The sparse approximation algorithm implemented in SVM^struct is described in [1][2]. The implementation is based on the SVM^light quadratic optimizer [3].

Existing Instantiations

SVM^struct can be thought of as an API for implementing different kinds of complex prediction algorithms. Currently, we have implemented the following learning tasks:

SVM^align: Learning to align sequences. Given examples of how sequence pairs align, the goal is to learn the substitution matrix as well as the insertion and deletion costs of operations so that one can predict alignments of new sequences.
More information and source code.
SVM^pcfg: Learns a weighted context free grammar from examples. Training examples (e.g. for natural language parsing) specify the sentence along with the correct parse tree. The goal is to predict the parse tree of new sentences.
More information and source code coming soon.
SVM^hmm: Learns a Markov model from examples. Training examples (e.g. for part-of-speech tagging) specify the sequence of words along with the correct assignment of tags (i.e. states). The goal is to predict the tag sequences for new sentences.
More information and source code coming soon.

Please let me know, if you want me to add your implementations to this list.

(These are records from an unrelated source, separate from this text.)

-- ==== Sys2Proof/Machine/Tables.lean ====
section
/-!
DEFINITION. The station, stream and route tables (chapter 13): candidates, lookups, faults found and restoration,
learning, ageing, flushes, scrubbing, and the commands of group 0x05.
-/
namespace Sys2Proof.Machine

/-! ## Slots -/

/-- First slot of the main region, slots of the stream table, first line of the main region in DRAM (R375, R479). -/
def mainBase : Nat := 65536
/-- The line that holds a main slot. -/
def mainLine (n : Nat) : Nat := 0x20000 + (n - mainBase)

/-- A slice's table partition. -/
def State.part (s : State) (n : Nat) : TablePart := Tab.get {} s.tab.parts n
/-- A station slot. -/
def State.station (s : State) (n : Nat) : Station := Tab.get {} s.tab.stations n
/-- A stream slot: the pinned region on the chip, the main region as tiles in DRAM. -/
def State.stream (s : State) (n : Nat) : Stream :=
  if n < mainBase then Tab.get {} s.tab.streams n else Stream.ofTile (s.dramLine (mainLine n))
/-- A route by its handle. -/
def State.rt (s : State) (n : Nat) : Route := Tab.get {} s.tab.routes n

/-- FLAGS.VALID of a stream. -/
def Stream.valid (e : Stream) : Bool := e.flags.getLsbD 0
/-- FLAGS.PINNED of a stream. -/
def Stream.pinned (e : Stream) : Bool := e.flags.getLsbD 2
/-- The tile of a stream slot; a free slot of DRAM is all zeros. -/
def Stream.stored (e : Stream) : Tile := if e = {} then 0 else e.toTile

/-- A main slot's tile fails its CHECK, which is verified at every use (R375); a slot of zeros holds nothing. -/
def State.checkBad (s : State) (n : Nat) : Bool :=
  decide (mainBase ≤ n) && decide (n < 1048576) && s.dramOn && s.dramLine (mainLine n) != 0 &&
    !tileOk (s.dramLine (mainLine n))

/-- A slot awaits restoration (R405). -/
def State.awaits (s : State) (tb n : Nat) : Bool := s.tab.bad.contains (tb, n)
/-- A slot is written or freed: its restoration and the repair of its half are abandoned (R405, R408). -/
def State.settle (s : State) (tb n : Nat) : State :=
  { s with tab.bad := s.tab.bad.erase (tb, n)
           tab.badHalf := if tb = 1 then s.tab.badHalf.filter fun p => p.1 ≠ n else s.tab.badHalf }

/-- A station slot is written: no flush removes what is inserted, moved or refreshed while it walks (R390). -/
def State.putStation (s : State) (n : Nat) (e : Station) : State :=
  { s with tab.stations := Tab.set {} s.tab.stations n e
           tab.flushes := s.tab.flushes.map fun (f : Flush) => { f with slots := f.slots.filter (· ≠ n) } }
/-- A stream slot is written, both halves of a pinned one in one cycle (R394), a main one through the cache as CID 1. -/
def State.putStream (s : State) (n : Nat) (e : Stream) : State :=
  if n < mainBase then { s with tab.streams := Tab.set {} s.tab.streams n e }
  else s.cachedWrite 1 (mainLine n * 64) (bytesOf e.stored 64)
/-- A route is written. -/
def State.putRoute (s : State) (n : Nat) (e : Route) : State :=
  { s with tab.routes := Tab.set {} s.tab.routes n e }

/-- Main slots that hold an entry. -/
def State.mainSlots (s : State) : List Nat :=
  ((s.dram.mem.filterMap fun (a, _) =>
    if mainLine mainBase * 64 ≤ a ∧ a < mainLine 1048576 * 64 then some (a / 64 - mainLine mainBase + mainBase) else none).dedup).filter
    fun n => (s.stream n).valid

/-- Station entries of a slice. -/
def State.stCount (s : State) (n : Nat) : Nat := (s.tab.stations.filter fun (_, e) => e.valid = 1 && e.owner.toNat = n).length
/-- Pinned stream entries of a slice. -/
def State.pinCount (s : State) (n : Nat) : Nat := (s.tab.streams.filter fun (_, e) => e.valid && e.owner.toNat = n).length
/-- Main stream entries of a slice. -/
def State.mainCount (s : State) (n : Nat) : Nat := (s.mainSlots.filter fun i => (s.stream i).owner.toNat = n).length
/-- Units of a route (R396). -/
def Route.units (e : Route) : Nat := if e.valid = 0 then 0 else if e.af = 0 then 1 else 4
/-- Route units of a slice. -/
def State.rtUnits (s : State) (n : Nat) : Nat :=
  ((s.tab.routes.filter fun (_, e) => e.owner.toNat = n).map fun (_, e) => e.units).sum

/-! ## Placing keys (R381, R382) -/

/-- H_c of R381. -/
def State.tabHash (s : State) (key : List Byte) (c : Nat) : Nat :=
  (crc32c (bytesOf s.tab.cfg.hashSeed 4 ++ key ++ [BitVec.ofNat 8 c])).toNat

/-- The eight slots of two buckets. -/
def slotsOf (base b1 b2 : Nat) : List Nat :=
  (List.range 4).map (fun w => base + b1 * 4 + w) ++ (List.range 4).map fun w => base + b2 * 4 + w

Source Code for Implementing your Own Instantiation

Instead of using one of the existing instantiations of SVM^struct listed above, you can implement your own. SVM^struct contains an API that let's you specialize the general sparse approximation training algorithm for your particular application. Referring to the algorithm as presented in [1], you merely need to provide the code for the following:

A function for computing the feature vector Psi.
A function for computing the argmax of the linear discriminant function.
A loss function.

You can download the source code of the algorithm and the API from the following location:

      http://kodiak.cs.cornell.edu/svm_struct/current/svm_struct.tar.gz

The archive contains the source code of the most recent version of SVM^struct as well as the source code of the SVM^light quadratic optimizer. Unpack the archive using the shell command:

      gunzip –c svm_struct.tar.gz | tar xvf –

This expands the archive into the current directory, which now contains all relevant files. You can compile SVM^struct with the empty API using the command:

      make

It will output some warnings, since the functions of the API are only templates and do not return values as required. However, it should produce the executable svm_struct_learn. To implement your own instantiation, you will need to edit the follwoing files:

svm_struct_api.c
svm_struct_api_types.h

Both files already contain empty templates. The first file contains the type definitions that need to be changed. PATTERN is the structure for storing the x-part of an example (x,y), LABEL is the y-part. The learned model will be stored in STRUCTMODEL. Finally, STRUCT_LEARN_PARM can be used to store any parameters that you might want to pass to the function. The second file contains the function you need to implement. See the documentation in the file for details. You might also want to look at the other instantiations of SVM^struct for examples of how to use the API. A more detailed tutorial and an alpha version of SVM^struct will be available soon.

How to Use

Compiling creates the executable svm_struct_learn, which performs the learning. Usage is much like SVM^light. You call it like

      svm_struct_learn -c 1.0 train.dat model.dat

which trains and SVM on the training set train.dat and outputs the learned rule to model.dat using the regularization parameter C set to 1.0. The format of the train file and the model file depend on the particular instantiation of SVM^struct. Other options are:

General options:
         -?          -> this help
         -v [0..3]   -> verbosity level (default 1)
         -y [0..3]   -> verbosity level for svm_light (default 0)
Learning options:
         -c float    -> C: trade-off between training error
                        and margin (default 0.01)
         -d [1,2]    -> L-norm to use for slack variables. Use 1 for L1-norm,
                        use 2 for squared slacks. (default 1)
         -r [0..]    -> Slack rescaling method to use for loss.
                        1: slack rescaling
                        2: margin rescaling
                        (default 1)
         -l [0..]    -> Loss function to use.
                        0: zero/one loss
                        (default 0)
Optimization options (see [1]):
         -q [2..]    -> maximum size of QP-subproblems (default 10)
         -n [2..q]   -> number of new variables entering the working set
                        in each iteration (default n = q). Set n eps: Allow that error for termination criterion
                        (default 0.01)
         -h [5..]    -> number of iterations a variable needs to be
                        optimal before considered for shrinking (default 100)
Output options:
         -a string   -> write all alphas to this file after learning
                        (in the same order as in the training set)
Structure learning options:
         -u* string  -> custom parameters that can be adapted for struct
                        learning. The * can be replaced by any character
                        and there can be multiple options starting with -u.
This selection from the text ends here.